I get to do a family restoration. Restorations are my passion, and the motivation behind my reel work. Forget about the American quality, tight tolerances, amazing fit and finish, strength and durability of this Penn Spinfisher 700...all beyond compare. This reel was used by the owners father. Just wish it and my father's reels could tell us a few war stories!

This is a dry fit for pictures. All parts are original to this particular reel. The finish is Duracoat black satin at the owners request. I'll post some completed photos tomorrow.

If anyone has a 702 they'd part with, I'm lookin'.


----------



## flukedaddy (Apr 11, 2009)

Awesome looking reel Joe. You do some damn fine reel work, always a pleasure to observe your art work.


----------



## Hawkseye (Feb 17, 2012)

WOW JOE!!! That's beautiful. I'm speechless.

My grandfather bought that reel new and terrorized fish for years with it before it became my fathers. He used it for a long time before it came to me and I caught some nice ones on it before putting it away.
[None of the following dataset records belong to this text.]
-- ==== Sys2Proof/Machine/Network.lean ====
section
/-! DEFINITION. The write queue, the routes of remote operations, their arrival, and barriers (spec/06_memory_sync_ops.md R168-R177;
spec/09_memory_model.md R245, R246; spec/14_barrier.md R324-R327; spec/16_link.md R361-R368). -/

namespace Sys2Proof.Machine

/-! ### Completion of a tile's operations (R174, R175) -/

/-- A copy is complete when DONE has passed its index; a queue that is gone holds no packet. -/
def State.copyComplete (s : State) (e : Nat × Nat × Option Nat) : Bool :=
  match find s.queues e.2.1, e.2.2 with
  | some q, some i => decide (i < q.doneReg)
  | some _, none => false
  | none, _ => true

/-- Entries of the two queues that are numbered below `id`. -/
def Ports.writesBelow (p : Ports) (id : Nat) : Bool :=
  p.writes.any fun e => match e.kind with
    | .remote o => decide (o.id < id)
    | .arrive n _ _ _ => decide (n < id)
    | _ => false
def Ports.requestsBelow (p : Ports) (post : Bool) (id : Nat) : Bool :=
  p.requests.any fun e => match e.kind with
    | .push n _ _ _ => !post && decide (n < id)
    | .post n _ _ => post && decide (n < id)
    | .posting n _ => post && decide (n < id)
    | _ => false

/-- A local write of the tile issued before a cycle, or an atomic numbered below `id`, is still to come (R173, R174, R179). -/
def Tile.localBelow (t : Tile) (issued id : Nat) : Bool :=
  (t.io.stores.any fun x => x.kind != .feed && decide (x.issued < issued)) || t.io.amos.any fun a => decide (a.flight < id)
/-- A matrix write issued before a cycle, or a drain numbered below `id`, is still to come (R174, R228). -/
def Tile.matrixBelow (t : Tile) (issued id : Nat) : Bool :=
  (t.io.stores.any fun x => x.kind == .feed && decide (x.issued < issued)) || t.drainsBefore id

/-- Every prior operation of a fence is complete at its scope (0 is TILE). -/
def State.fencePasses (s : State) (t : Tile) (f : FenceRec) : Bool :=
  let p := t.io
  let tile := decide (f.scope = 0)
  !(f.paths.getLsbD 0 && t.localBelow f.issued f.id) && !(f.paths.getLsbD 3 && t.matrixBelow f.issued f.id) &&
    (!f.paths.getLsbD 1 || (if tile then !p.writesBelow f.id else p.remotes.all (fun n => decide (f.id ≤ n)))) &&
    (!f.paths.getLsbD 2 ||
      (if tile then !p.requestsBelow false f.id else p.copies.all (fun e => decide (f.id ≤ e.1) || s.copyComplete e))) &&
    (!f.paths.getLsbD 4 || (if tile then !p.requestsBelow true f.id else p.posts.all (fun n => decide (f.id ≤ n))))

/-- Whether a marker of a fence with number `id` stands in either queue. -/
def Ports.hasFence (p : Ports) (id : Nat) : Bool :=
  p.writes.any (fun e => e.kind == .fence id) || p.requests.any (fun e => e.kind == .fence id)
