/-- Later packets of a parked packet's class wait; none of them has made an access, since effects follow index order (R233, R350). A LAUNCH that
has begun goes on as a launch, whose check waits for the packets before it (R298). -/
def Packet.behind (p r : Packet) : Packet :=
  if p.index < r.index ∧ r.cls = p.cls ∧ !r.complete ∧ pkKind r.bytes ≠ 0x10 then { r with waiting := true } else r

/-- A packet stops at a byte, with what it has read, and its class waits (R320, R350). -/
def State.packetStops (s : State) (qn : Nat) (p : Packet) (at_ : Nat) (data : List Byte) (parked : Bool) : State :=
  (s.onPacket qn p.index fun p => { p with parked := parked, held := !parked, next := at_, data := data }).onQueue qn fun q =>
    { q with packets := q.packets.map p.behind }

/-- A packet meets a fault: it parks, and its class waits; or it completes with error, with a record (R350, R349). -/
def State.packetFault (s : State) (qn : Nat) (q : Queue) (p : Packet) (at_ : Nat) (f : TFault) (write : Bool) (data : List Byte) : State :=
  let s := if f.reason = 0 then s else s.post ((Record.ofPacket qn q p.index p.cls 0).ofFault f write)
  if f.parked then s.packetStops qn p at_ data true else s.packetDone qn p.index true

/-- Every earlier packet of its class is complete (R233); a MARK holds nothing back (R240). -/
def Queue.turn (q : Queue) (p : Packet) : Bool :=
  q.packets.all fun r => decide (p.index ≤ r.index) || r.complete || r.cls != p.cls || pkKind r.bytes == 0x08

/-- A packet that has begun, is not parked and is next in its class: queue, record, packet. -/
def State.running (s : State) (kind : Nat → Bool) : Option (Nat × Queue × Packet) :=
  let qn := s.args.a
  match find s.queues qn with
  | none => none
  | some q =>
    match q.packets.find? (fun p => p.index == s.args.b) with
    | none => none
    | some p =>
      if kind (pkKind p.bytes) && !p.waiting && !p.parked && !p.complete && q.turn p then some (qn, q, p) else none

def engineOf (qn : Nat) (q : Queue) (p : Packet) : Engine :=
  { ctx := q.ctx, massif := qn / 1024, group := p.pusher.map (·.1), packet := some (qn, p.index) }

/-- The event of a data packet's effect. -/
def dataInstr (bs : List Byte) : Instr :=
  match pkKind bs with
  | 0x01 => if pkVer bs = 2 then .copyV2 else .copyV1
  | 0x02 => .tile2d
  | 0x04 => .mcast2d
  | 0x05 => .fill
  | _ => .signal

/-- A packet goes on in the next cycle, with what it has read. -/
def State.packetLater (s : State) (qn : Nat) (p : Packet) (at_ : Nat) (data : List Byte) : State :=
  (s.onPacket qn p.index fun p => { p with next := at_, data := data }).at_ (s.cycle + 1) (dataInstr p.bytes)
    { Args.none with a := qn, b := p.index }

/-- The data event of a kind: packet `b` of queue `a` makes its accesses. -/
def State.dataEvent (s : State) (kind : Nat) (ver : Option Nat) (run : State → Engine → Packet → Moved) : Out :=
  s.need s.args.a 98304 (
    match s.running (· == kind) with
    | none => s
    | some (qn, q, p) =>
      if ver.isSome && ver != some (pkVer p.bytes) then s
      else
        match run s (engineOf qn q p) p with
        | .done s => s.packetDone qn p.index false
        | .hold s n d => s.packetStops qn p n d false
        | .later s n d => s.packetLater qn p n d
        | .idle s => s
        | .fault s n f w d => s.packetFault qn q p n f w d)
I can't tell you how glad I am that it looks even better than new again. It's definitely going back in action!

Thank you Joe!


----------



## Ocean Master (May 20, 2008)

Now I wish I didn't sell my 35 Penn spinners on eBay..!! All green..!!
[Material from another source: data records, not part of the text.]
-- ==== Sys2Proof/Machine/Launch.lean ====
section
/-! DEFINITION. Launches: the packet, the predecessors, and the loader's checks of an image (spec/12_kernel.md R291-R301). -/

namespace Sys2Proof.Machine

/-! ### Launch records -/

def State.setLaunch (s : State) (n : Nat) (l : Launch) : State := { s with launches := put s.launches n l }

/-- A decision of the summit follows (R306). -/
def State.summit (s : State) : State := s.at_ s.cycle .placementDecision Args.none

/-- A launch fails with a record (R298). -/
def State.launchFails (s : State) (n : Nat) (l : Launch) (reason detail : Nat) : State :=
  let cls := ((find s.queues l.queue).bind fun q => q.packets.find? (fun p => p.index == l.index)).map (·.cls)
  let s := s.post { reason := reason, flags := 0, level := 0, alias_ := cls.getD 0, ctx := l.ctx, queue := l.queue, index := l.index,
                    gva := 0, gpa := 0, detail := detail }
  (s.launchEnds l n false).pokeLaunches l.ctx

/-- The state of a predecessor (R299): some true is DONE, some false FAILED. -/
def Context.predecessor (x : Context) (k : Nat) : Option Bool :=
  match find x.completions (k % 4096) with
  | some (kseq, ok) => if kseq = k then some ok else none
  | none => none

/-- LAUNCH (R296-R298): packet `b` of queue `a`, which has begun, becomes a launch; in lockstep mode its predecessors must be satisfied
now. -/
def execLaunch (s : State) : Out :=
  let qn := s.args.a
  s.need qn 98304 (
    match (find s.queues qn).bind fun q => (q.packets.find? fun p =>
        p.index == s.args.b && pkKind p.bytes == 0x10 && !p.waiting && !p.parked && !p.complete).map fun p => (q, p) with
    | none => s
    | some (q, p) =>
      match s.launchOf qn p.index, find s.contexts q.ctx with
      | none, some x =>
        if !x.state.consumes then s
        else
          let bs := p.bytes
          let path := s.ctxPath q.ctx
          let n := s.nextNum
          let l : Launch :=
            { state := .waitDep, queue := qn, index := p.index, ctx := q.ctx, image := fieldOf bs 8 8, args := fieldOf bs 16 8,
              seed := BitVec.ofNat 64 (fieldOf bs 24 8), kseq := fieldOf bs 32 4, tiles := bitsOf (fieldOf bs 36 4) 0 20,
              minTiles := bitsOf (fieldOf bs 40 4) 0 20, gw := bitsOf (fieldOf bs 36 4) 20 12,
              preds := ([44, 48, 52, 56].map fun o => fieldOf bs o 4).filter (· != 0), prio := min (fieldOf bs 60 1 % 8) (s.effPrio path),
              shrink := (fieldOf bs 60 1).testBit 3, kernel := none, group := none, passes := 0, seq := n }
          let s := { s with nextNum := n + 1 }.setLaunch n l
          let s := s.onCtx q.ctx fun x => { x with state := if x.state = .created then .running else x.state }
          match l.preds.find? (fun k => x.predecessor k == some false), l.preds.find? (fun k => x.predecessor k != some true) with
          | some k, _ => s.launchFails n l 0x55 k
          | none, some k =>
            if s.effLockstep path then s.launchFails n l 0x54 k else s
          | none, none => s.at_ s.cycle .launchDepsMet { Args.none with a := n }
      | _, _ => s)

/-- LAUNCH_DEPS_MET (R298, R299): launch `a` moves to CHECK when every predecessor is satisfied, and fails when one has failed. -/
def execLaunchDepsMet (s : State) : Out :=
  let n := s.args.a
  .next (
    match find s.launches n with
    | none => s
    | some l =>
      match find s.contexts l.ctx with
      | none => s
      | some x =>
        if l.state ≠ .waitDep ∨ x.state ≠ .running then s
        else
          match l.preds.find? (fun k => x.predecessor k == some false) with
          | some k => s.launchFails n l 0x55 k
          | none =>
            if l.preds.all (fun k => x.predecessor k == some true) then
              (s.setLaunch n { l with state := .check }).at_ s.cycle .launchCheck { Args.none with a := n }
            else s)

/-! ### The image (R291-R295) -/

/-- The first check that fails: its offset. -/
def firstBad : List (Bool × Nat) → Option Nat
  | [] => none
  | (true, _) :: r => firstBad r
  | (false, o) :: _ => some o

/-- A section of the header: FOFF, SIZE, LOAD. -/
structure Sect where
  off : Nat
  size : Nat
  load : Nat
deriving DecidableEq, Repr

def sect (h : List Byte) (i : Nat) : Sect :=
  { off := fieldOf h (0x20 + 16 * i) 4, size := fieldOf h (0x24 + 16 * i) 4, load := fieldOf h (0x28 + 16 * i) 4 }

/-- "BILBORK1". -/
def kernelMagic : List Byte := [0x42, 0x49, 0x4C, 0x42, 0x4F, 0x52, 0x4B, 0x31]

def hVersion (h : List Byte) : Nat := fieldOf h 8 2
def hFlags (h : List Byte) : Nat := fieldOf h 0x0A 2
def hItermax (h : List Byte) : Nat := fieldOf h 0x0C 4
def hHandler (h : List Byte) : Nat := fieldOf h 0x14 4
def hNtask (h : List Byte) : Nat := fieldOf h 0x18 2
def hNext (h : List Byte) : Nat := fieldOf h 0x1A 2
def hNreloc (h : List Byte) : Nat := fieldOf h 0x1C 2
def hNbind (h : List Byte) : Nat := fieldOf h 0x1E 1
def hReloff (h : List Byte) : Nat := fieldOf h 0x60 4
def hSymoff (h : List Byte) : Nat := fieldOf h 0x64 4
def hImglen (h : List Byte) : Nat := fieldOf h 0x68 4
def hKmask (h : List Byte) : Nat := fieldOf h 0x6C 4
def hKoff (h : List Byte) : Nat := fieldOf h 0x70 4

/-- The checks of the header, by rule: magic, version, RES0, counts and the length (R291), then the sections, the areas and HANDLER
(R292). -/
def headerChecks (h : List Byte) : List (Bool × Nat) :=
  let v := hVersion h
  let len := hImglen h
  let g := fieldOf h 0x10 1
  let k := fieldOf h 0x11 1
  let w := fieldOf h 0x12 1
  let none_ := g == 0 && k == 0 && w == 0
  let c := sect h 0
  let d := sect h 1
  let b := sect h 2
  let t := sect h 3
  [ (h.take 8 == kernelMagic, 0), (v == 1 || v == 2, 8), (decide (hFlags h < 4), 0x0A), (zeroIn h 0x13 0x14, 0x13),
    (zeroIn h 0x1F 0x20, 0x1F), (zeroIn h 0x2C 0x30, 0x2C), (zeroIn h 0x3C 0x40, 0x3C), (zeroIn h 0x4C 0x50, 0x4C),
    (zeroIn h 0x5C 0x60, 0x5C), (zeroIn h 0x74 0x80, 0x74) ] ++
  [ (none_ || (decide (1 ≤ g) && decide (g ≤ 32)), 0x10), (none_ || (decide (1 ≤ k) && decide (k ≤ 32)), 0x11),
    (none_ || (decide (1 ≤ w) && decide (w ≤ 8)), 0x12), (decide (1 ≤ hNtask h) && decide (hNtask h ≤ 1024), 0x18),
    (decide (hNext h ≤ 256) && (v == 2 || hNext h == 0), 0x1A), (decide (hNreloc h ≤ 4096) && (v == 2 || hNreloc h == 0), 0x1C),
    (v == 2 || hNbind h == 0, 0x1E), (decide (128 ≤ len) && decide (len ≤ 2 ^ 24), 0x68) ] ++
  [ (decide (c.off + c.size ≤ len), 0x20), (c.size % 32 == 0 && decide (32 ≤ c.size) && decide (c.size ≤ 65536), 0x24), (c.load == 0, 0x28),
    (decide (d.off + d.size ≤ len), 0x30), (d.size % 16 == 0 && decide (d.size ≤ 393216), 0x34),
    (d.load % 16 == 0 && decide (d.load + d.size ≤ 0x60000), 0x38), (decide (b.off + b.size ≤ len), 0x40),
    (b.size % 128 == 0 && decide (b.size ≤ 393216), 0x44),
    (b.load % 16 == 0 && decide (b.load + b.size ≤ 0x60000) &&
      (b.size == 0 || d.size == 0 || decide (b.load + b.size ≤ d.load) || decide (d.load + d.size ≤ b.load)), 0x48),
    (decide (t.off + t.size ≤ len), 0x50), (t.size == hNtask h * 80, 0x54), (t.load == 0, 0x58) ] ++
  [ (decide (hReloff h + 16 * hNreloc h ≤ len), 0x60), (decide (hSymoff h + 32 * hNext h ≤ len), 0x64), (decide (hKoff h + 128 ≤ len), 0x70),
    (hHandler h == 0xFFFFFFFF || (hHandler h % 32 == 0 && decide (hHandler h < c.size)), 0x14) ]

/-- One task entry at an image offset (R293); `bound` are the bindings that the launch supplies. -/
def taskChecks (img : List Byte) (code : Nat) (bound : List Nat) (o : Nat) : List (Bool × Nat) :=
  let e := fieldOf img o 4
  let n := fieldOf img (o + 4) 1
  [(e % 32 == 0 && decide (e < code), o), (decide (n ≤ 4), o + 4), (zeroIn img (o + 5) (o + 8), o + 5),
    (bitsOf (fieldOf img (o + 8) 8) 48 15 == 0, o + 8)] ++
  ((List.range (min n 4)).map fun j =>
    let q := o + 0x10 + 16 * j
    let kind := fieldOf img q 1
    let ob := fieldOf img (q + 1) 1
    [(decide (1 ≤ kind) && decide (kind ≤ 3), q),
      (kind == 1 || (kind == 3 && decide (ob < 32)) || (kind == 2 && bound.contains ob), q + 1), (zeroIn img (q + 2) (q + 8), q + 2),
      (kind == 2 || fieldOf img (q + 12) 4 == 0, q + 8)]).flatten

/-- The RI and I20 forms, which R295's code relocations name. -/
def isRi : Instr → Bool
  | .addi _ => true
  | .andi _ => true
  | .ori _ => true
  | .xori _ => true
  | .shli _ => true
  | .shri _ => true
  | .srai _ => true
  | .cmpeqi _ => true
  | .cmplti _ => true
  | .cmpltui _ => true
  | .aaddi _ => true
  | .lidx _ => true
  | .csrr _ => true
  | .csrw _ => true
  | .topo _ => true
  | _ => false
def isI20 : Instr → Bool
  | .movi _ => true
  | .movhi _ => true
  | .movfi _ => true
  | _ => false

/-- A relocation entry (R294). -/
structure Reloc where
  site : Nat
  section_ : Nat
  kind : Nat
  sym : Nat
  addend : Int
deriving DecidableEq, Repr

def relocAt (img : List Byte) (o : Nat) : Reloc :=
  { site := fieldOf img o 4, section_ := fieldOf img (o + 4) 1, kind := fieldOf img (o + 5) 1, sym := fieldOf img (o + 6) 2,
    addend := signedOf (fieldOf img (o + 8) 8) 64 }

/-- The instruction at a code site, by its slot and opcode. -/
def siteInstr (code : List Byte) (site : Nat) : Option Instr :=
  let w := BitVec.ofNat 32 (fieldOf code site 4)
  let k := Slot.ofIndex (site % 32 / 4)
  slotMap k (slotOpcode k w) w

/-- Whether a relocation's kind fits its section and site; the KIND is what fails otherwise (R295). -/
def relocSite (code : List Byte) (dataSize : Nat) (r : Reloc) : Bool :=
  let form := match siteInstr code r.site with
    | some i => (isRi i, isI20 i)
    | none => (false, false)
  let inCode := r.site % 4 == 0 && decide (r.site < code.length)
  match r.section_, r.kind with
  | 0, 1 => r.site % 32 == 28 && decide (r.site < code.length) && (fieldOf code (r.site - 28 + 3) 1).testBit 7
  | 0, 2 => inCode && form.1
  | 0, 3 => inCode && form.2
  | 0, 4 => inCode && form.2
  | 0, 5 => inCode && form.2
  | 1, 6 => r.site % 4 == 0 && decide (r.site + 4 ≤ dataSize)
  | 2, 6 => r.site % 4 == 0 && decide (r.site < 128)
  | 1, 7 => r.site % 8 == 0 && decide (r.site + 8 ≤ dataSize)
  | _, _ => false

def relocChecks (img code : List Byte) (dataSize next o : Nat) : List (Bool × Nat) :=
  let r := relocAt img o
  [(decide (r.section_ ≤ 2), o + 4), (decide (1 ≤ r.kind) && decide (r.kind ≤ 7), o + 5), (relocSite code dataSize r, o + 5), (decide (r.sym < next), o + 6)]

/-- The reported width and the legal values of a kind. -/
def relocWidth (k : Nat) : Nat := if k = 2 then 11 else if k = 7 then 64 else if k = 1 ∨ k = 6 then 32 else 20
def relocRange (k : Nat) : Int × Int :=
  match k with
  | 2 => (-1024, 1023)
  | 3 => (-524288, 524287)
  | 7 => (-(2 ^ 63 : Nat), (2 ^ 64 : Nat) - 1)
  | _ => (-(2 ^ 31 : Nat), (2 ^ 32 : Nat) - 1)

/-- The value of a relocation, exactly. -/
def relocValue (args : List Byte) (r : Reloc) : Int := signedOf (fieldOf args (8 * r.sym) 8) 64 + r.addend

/-- The low `n` bits of a word replaced. -/
def setLow (w n v : Nat) : Nat := w / 2 ^ n * 2 ^ n + v % 2 ^ n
One buyer paid $176.00 plus shipping for a new Green Penn 716 Super Sport in the box w/all paperwork and spare parts.


----------



## Pompano Joe (Jan 28, 2009)

Oh man...I was hoping you put all those back in storage. What a great collection! Glad I got to see some of them.


----------



## Kenn (Dec 24, 2012)

Pompano Joe. I have an 650ss. You up to me sending to you to get it repaired?
I will be back down Aug 11 and thought maybe you could take a look at it. I tried fixing myself but it keeps tightening up after reeling in for 3 minutes or so.


----------



## Pompano Joe (Jan 28, 2009)

Be happy to help. [email protected]


----------



## Kenn (Dec 24, 2012)

Joe can I just mail it to you?


----------



## Pompano Joe (Jan 28, 2009)

PM Sent.


----------



## Pompano Joe (Jan 28, 2009)

*Finished*

Here are a couple of pics of the finished reel...


----------



## Hawkseye (Feb 17, 2012)

This looks even better in person, on the rod and full of line. Now all I need is a little less rain and it will go back in to use. I can't begin to tell you how happy I am with this Joe. Fantastic work! Thanks again!


----------



## DAWGONIT (Jan 16, 2009)

Pretty work Sir.
Thanks for sharing!


----------



## AustinP (Feb 26, 2012)

reels done in duracoat finish always turn out awesome ive got a 706 tigerstriped by squidder and i am amazed with how tough the finish is! Good looking reel!


----------